Figure 19 and Figure 20 show the impact of the value of the steam cycle modernization cost index on the NPV and NPVR indicators, respectively. The values of the steam cycle modernization cost index for which the NPV and NPVR indicators were obtained for individual Cases at the same levels as those obtained for the Case GF can be considered the maximum values that are economically acceptable for the modernization of the steam cycle. However, considering the two indicators of economic efficiency assessment, different conclusions can be drawn here. For example, taking into account the NPV indicator, analyzing the situation for average levels of retrofit savings factor resulting from the use of the coal-fired unit infrastructure, the acceptable levels of the steam cycle modernization cost index for Cases A, B, and C, respectively, are 0.053, 0.350, and 0.387. For Case D, even if the cost of modernization exceeds the cost of purchasing a new steam turbine unit, the investment will still be more economically justified than the greenfield investment (Case GF). Completely different conclusions should be drawn when the NPVR indicator is used as the basis for assessment. Differences in the level of investment costs, appropriate for the cases that assume modernization and Case GF, cause, regardless of the analyzed retrofit case, even if there is a need to engage in the modernization of steam turbine assemblies, higher financial outlays than those required for the purchase of new units, leading to a situation in which it is beneficial to carry out retrofits of coal-fired units. Moreover, such a situation takes place regardless of the analyzed levels of retrofit savings, resulting from the use of the coal-fired unit infrastructure.

4. Discussion

The aim of this study was to assess the possibility of adapting a reference steam turbine to new operating conditions resulting from the replacement of a coal-fired boiler with a light-water nuclear reactor. The supercritical 460 MW power unit with the steam parameters of 28 MPa/560 °C/580 °C operating in the Łagisza power plant since 2009 was selected for analysis.

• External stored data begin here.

/-- Restart sweep, admission ramp and spill sweep (R438, R441, R444).
RESTART_SWEEP gives each stale entry of its quarter, and no other entry, the changes of R438 and the order of entries stays;
RAMP_STEP refills a ramping group's bucket to now and no other group; SPILL_SWEEP gives each spilled context whose last update is
more than 2^30 ticks old 127 timer updates and the current tick, and changes no other context. -/
def Obligations.SweepsBringStateUpToDate : Prop :=
  ∀ (s : State), s.running = true →
    (s.aon.stacksUp = false → ∀ q, Gives (exec (.restartSweep q) s) s) ∧
    (∀ q : Fin 4, s.aon.stacksUp = true → (s.home.entries.map (fun e => (e.slice, e.name))).Nodup →
      Does (.restartSweep q) s (fun t => t.home.entries.length = s.home.entries.length ∧
        ∀ (i : Nat) (e : Entry), s.home.entries[i]? = some e → ∃ x : Entry, t.home.entries[i]? = some x ∧
          (e.quarter ≠ (q : Nat) ∨ e.stale = false → x = e) ∧
          (e.quarter = (q : Nat) → e.stale = true → x.stale = false ∧ x.pinCount = 0 ∧ x.writeValid = false ∧ x.name = e.name ∧
            x.frameState = (if e.frameState = .filling then .flash else if e.frameState = .demoting then .stack else e.frameState) ∧
            x.pageState = (if e.pageState = .writeOpen then .torn else if e.pageState = .writeOpenNew then .tornNew else e.pageState)))) ∧
    (∀ g : Fin 4096, ((s.group g).ramp = none → Gives (exec (.rampStep g) s) s) ∧
      ∀ t0, (s.group g).ramp = some t0 → Does (.rampStep g) s (fun t => t.group g = (s.group g).refill s.now ∧
        t.xpt = s.xpt ∧ t.mem = s.mem ∧ ∀ k, k ≠ (g : Nat) → t.group k = s.group k)) ∧
    ((s.xpt.ctxs.map Prod.fst).Nodup → Does .spillSweep s (fun t => t.mem = s.mem ∧ t.eth = s.eth ∧ ∀ q c, s.ctx q = some c →
      (c.onDie = true ∨ c.echo.age s.tick ≤ 2 ^ 30 → t.ctx q = some c) ∧
      (c.onDie = false → 2 ^ 30 < c.echo.age s.tick → ∃ x, t.ctx q = some x ∧ x.echo.tUpdate = s.tick ∧ x.onDie = false ∧
        x.echo = (List.range 127).foldl (fun e _ => e.onTimer (s.lineRate c.port) s.eth.rAi s.eth.fastSteps s.tick) c.echo)))
end

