theorem State.abandonPage_keeps {P : State → Prop} (hP : Closed 2624128 P) {slice : Nat} {n : PageName} {s : State}  (h0 : P s) :
    P (State.abandonPage slice n s) := by
  unfold State.abandonPage
  repeat' (first
    | with_reducible assumption
    | with_reducible refine State.dropWriteFrame_keeps (hP.mono rfl) ?_
    | with_reducible refine State.discardPage_keeps (hP.mono rfl) ?_
    | with_reducible refine State.setPageState_keeps (hP.mono rfl) ?_
    | with_reducible refine keep_foldl (fun _ _ _ => ?_) ?_
    | with_reducible refine keep_foldl_snd (fun _ _ _ _ => ?_) ?_
    | exact fun _ => rfl
    | exact fun _ h => h
    | (extract_lets +onlyGivenNames x; refine keep_cut (P x) ?_ (fun _ => ?_); unfold x; clear x; rotate_left; clear_value x)
    | (extract_lets +onlyGivenNames x; refine keep_cut (P x.2) ?_ (fun _ => ?_); unfold x; clear x; rotate_left; clear_value x)
    | (extract_lets +onlyGivenNames x; clear_value x)
    | split)

theorem State.endPage_keeps {P : State → Prop} (hP : Closed 2624128 P) {slice : Nat} {how : LeaseEnd} {n : PageName} {s : State}  (h0 : P s) :
    P (State.endPage slice how n s) := by
  unfold State.endPage
  repeat' (first
    | with_reducible assumption
    | with_reducible refine State.tearPage_keeps (hP.mono rfl) ?_
    | with_reducible refine State.abandonPage_keeps (hP.mono rfl) ?_
    | with_reducible refine State.discardPage_keeps (hP.mono rfl) ?_
    | with_reducible refine keep_foldl (fun _ _ _ => ?_) ?_
    | with_reducible refine keep_foldl_snd (fun _ _ _ _ => ?_) ?_
    | exact fun _ => rfl
    | exact fun _ h => h
    | split)

theorem State.finishReq_keeps {P : State → Prop} (hP : Closed 2132160 P) {r : Nat} {code : Code} {body : RespBody} {s : State}  (h0 : P s) :
    P (State.finishReq r code body s) := by
  unfold State.finishReq
  repeat' (first
    | with_reducible assumption
    | with_reducible refine State.dropReq_keeps (hP.mono rfl) ?_
    | with_reducible refine State.respond_keeps (hP.mono rfl) ?_
    | with_reducible refine keep_foldl (fun _ _ _ => ?_) ?_
    | with_reducible refine keep_foldl_snd (fun _ _ _ _ => ?_) ?_
    | split)

theorem State.undoAcquire_keeps {P : State → Prop} (hP : Closed 2624128 P) {slot : Nat} {made : List PageName} {pre : List (PageName × PageState)} {s : State}  (h0 : P s) :
    P (State.undoAcquire slot made pre s) := by
  unfold State.undoAcquire
  repeat' (first
    | with_reducible assumption
    | with_reducible refine hP.home rfl _ _ ?_
    | with_reducible refine State.dropWriteFrame_keeps (hP.mono rfl) ?_
    | with_reducible refine State.setPageState_keeps (hP.mono rfl) ?_
    | with_reducible refine State.dropEntry_keeps (hP.mono rfl) ?_
    | with_reducible refine State.onSeq_keeps (hP.mono rfl) ?_
    | with_reducible refine keep_foldl (fun _ _ _ => ?_) ?_
    | with_reducible refine keep_foldl_snd (fun _ _ _ _ => ?_) ?_
    | exact fun _ => rfl
    | exact fun _ h => h
    | (extract_lets +onlyGivenNames x; refine keep_cut (P x) ?_ (fun _ => ?_); unfold x; clear x; rotate_left; clear_value x)
    | (extract_lets +onlyGivenNames x; refine keep_cut (P x.2) ?_ (fun _ => ?_); unfold x; clear x; rotate_left; clear_value x)
    | (extract_lets +onlyGivenNames x; clear_value x)
    | split)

After repowering, the power unit turbine will be fed with saturated steam with the pressure of 7 MPa at the temperature of 285 °C. The assessment of the possibility of adapting the turbine to such a big change in steam parameters required the development of a model of the repowered steam cycle balance calculations.

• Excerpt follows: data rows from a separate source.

theorem execAttendFwd_after {P : State → Prop} (hP : Closed 3002352 P) {h : ExtHdr} {p : FwdParams} {s : State} (h0 : P s.settle) (hr : s.running = true) {t0 : State}
    (e : execAttendFwd h p s = .next t0) : P t0 := by
  unfold execAttendFwd at e
  cases e
  unfold State.whenUp
  rw [if_pos hr]
  beta_reduce
  repeat' (first
    | with_reducible assumption
    | with_reducible refine State.extended_keeps (hP.mono rfl) ?_ (fun _ _ _ => ?_) ?_
    | with_reducible refine State.runFwd_keeps (hP.mono rfl) ?_
    | with_reducible refine keep_foldl (fun _ _ _ => ?_) ?_
    | with_reducible refine keep_foldl_snd (fun _ _ _ _ => ?_) ?_
    | exact fun _ => rfl
    | exact fun _ h => h
    | exact fun _ _ _ h => h
    | split)

theorem State.decideDeadline_keeps {P : State → Prop} (hP : Closed 2936816 P) {r idx : Nat} {s : State}  (h0 : P s) :
    P (State.decideDeadline r idx s) := by
  unfold State.decideDeadline
  repeat' (first
    | with_reducible assumption
    | with_reducible refine State.freeCtx_keeps (hP.mono rfl) ?_
    | with_reducible refine State.fallBack_keeps (hP.mono rfl) ?_
    | with_reducible refine State.fallBack_eq (hP.mono rfl) ?_ ‹_›
    | with_reducible refine State.setPage_keeps (hP.mono rfl) ?_
    | with_reducible refine State.addPage_keeps (hP.mono rfl) ?_
    | with_reducible refine keep_foldl (fun _ _ _ => ?_) ?_
    | with_reducible refine keep_foldl_snd (fun _ _ _ _ => ?_) ?_
    | exact fun _ => rfl
    | exact fun _ h => h
    | split)

theorem execDeadlineDecision_keeps {P : State → Prop} (hP : Closed 2936816 P) {req page : Nat} {s : State}  (h0 : P s) {t0 : State}
    (e : execDeadlineDecision req page s = .next t0) : P t0 := by
  unfold execDeadlineDecision at e
  cases e
  repeat' (first
    | with_reducible assumption
    | with_reducible refine State.whenUp_keeps (hP.mono rfl) (fun _ _ => ?_) ?_
    | with_reducible refine State.decideDeadline_keeps (hP.mono rfl) ?_
    | with_reducible refine keep_foldl (fun _ _ _ => ?_) ?_
    | with_reducible refine keep_foldl_snd (fun _ _ _ _ => ?_) ?_
    | exact fun _ => rfl
    | exact fun _ h => h
    | split)

end Sys2Proof.Machine
end

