theorem execFillLand_keeps {P : State → Prop} (hP : Closed 2936816 P) {slice : Fin 8} {name : PageName} {s : State}  (h0 : P s) {t0 : State}
    (e : execFillLand slice name s = .next t0) : P t0 := by
  unfold execFillLand at e
  cases e
  repeat' (first
    | with_reducible assumption
    | with_reducible refine State.whenUp_keeps (hP.mono rfl) (fun _ _ => ?_) ?_
    | with_reducible refine State.fillLand_keeps (hP.mono rfl) ?_
    | with_reducible refine keep_foldl (fun _ _ _ => ?_) ?_
    | with_reducible refine keep_foldl_snd (fun _ _ _ _ => ?_) ?_
    | exact fun _ => rfl
    | exact fun _ h => h
    | split)

theorem State.fillTimeout_keeps {P : State → Prop} (hP : Closed 2674672 P) {slice : Nat} {n : PageName} {s : State}  (h0 : P s) :
    P (State.fillTimeout slice n s) := by
  unfold State.fillTimeout
  repeat' (first
    | with_reducible assumption
    | with_reducible refine State.placeFills_keeps (hP.mono rfl) ?_
    | with_reducible refine State.endFill_keeps (hP.mono rfl) ?_
    | with_reducible refine State.writeSlots_keeps (hP.mono rfl) ?_
    | with_reducible refine State.tellFate_keeps (hP.mono rfl) ?_
    | with_reducible refine keep_foldl (fun _ _ _ => ?_) ?_
    | with_reducible refine keep_foldl_snd (fun _ _ _ _ => ?_) ?_
    | exact fun _ => rfl
    | exact fun _ h => h
    | (extract_lets +onlyGivenNames x; refine keep_cut (P x) ?_ (fun _ => ?_); unfold x; clear x; rotate_left; clear_value x)
    | (extract_lets +onlyGivenNames x; refine keep_cut (P x.2) ?_ (fun _ => ?_); unfold x; clear x; rotate_left; clear_value x)
    | (extract_lets +onlyGivenNames x; clear_value x)
    | split)

theorem execFillAllocTimeout_keeps {P : State → Prop} (hP : Closed 2674672 P) {slice : Fin 8} {name : PageName} {s : State}  (h0 : P s) {t0 : State}
    (e : execFillAllocTimeout slice name s = .next t0) : P t0 := by
  unfold execFillAllocTimeout at e
  cases e
  repeat' (first
    | with_reducible assumption
    | with_reducible refine State.whenUp_keeps (hP.mono rfl) (fun _ _ => ?_) ?_
    | with_reducible refine State.fillTimeout_keeps (hP.mono rfl) ?_
    | with_reducible refine keep_foldl (fun _ _ _ => ?_) ?_
    | with_reducible refine keep_foldl_snd (fun _ _ _ _ => ?_) ?_
    | exact fun _ => rfl
    | exact fun _ h => h
    | split)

Two variants of the turbine adjustment to new steam parameters were analysed.
The first assumes utilization of the 460 MW turbine IP and LP sections. Steam from the steam generator is supplied to the existing IP section, which effectively makes it the new HP section, and then this flows through the added moisture separator and the steam reheater to the turbine LP section and further on to the condenser. This variant was analysed for two values of steam parameters at the turbine inlet: 1—the turbine is fed with saturated steam (Case A); and 2—the steam generator produces slightly superheated steam (Cases B and C).
In the second variant, only the LP section of the 460 MW turbine is utilized, whereas the HP section is designed exactly for the assumed steam parameters of 7 MPa/285 °C and the rated parameters of the LP section of the 460 MW turbine with its cooling system (Case D).
In both variants, the original HP section of the 460 MW turbine is disconnected.
The results of the thermal cycle calculations indicate that the second variant is characterized by the cycle efficiency of over 3 percentage points higher, which translates into a decrease by about 8.5% in the heat rate. At the same time, for this variant the gross electric power totals about 270 MW and is about 40 MW higher compared to the first variant. In addition, the target water temperature of 230 °C at the steam generator inlet is achieved only in the turbine with the new HP section.
Another factor in favour of the 460 MW turbine IP section replacement with a new HP section is the avoidance of problems related to the change in the axial forces acting on the rotor. Since the IP section of the 460 MW turbine was designed for the flow of superheated steam, the turbine operation in wet steam would require drains in the bottom casing to carry away water created during steam expansion.
Based on the results of the conducted analysis, it seems that, as part of the investment involving the transformation of a coal-fired unit into a nuclear unit with a LWR reactor, the use of such components of the existing steam turbine as low-pressure section steam turbine, condenser with cooling system (cooling tower, cooling water pumps), low-pressure feed-water heaters supplied from the LP section bleeds (LPH1-LPH4 in Figure 5), deaerator with the feed-water storage tank and bypass of the IP–LP sections of the turbine, is possible. The new components required to adapt the reference unit to the altered operating conditions are HP section of steam turbine, moisture separator, steam reheater, and electrically powered feed-water pump.
The possibility of using the existing high pressure (HPH) feed-water heater requires detailed calculations of its performance under the new operating conditions.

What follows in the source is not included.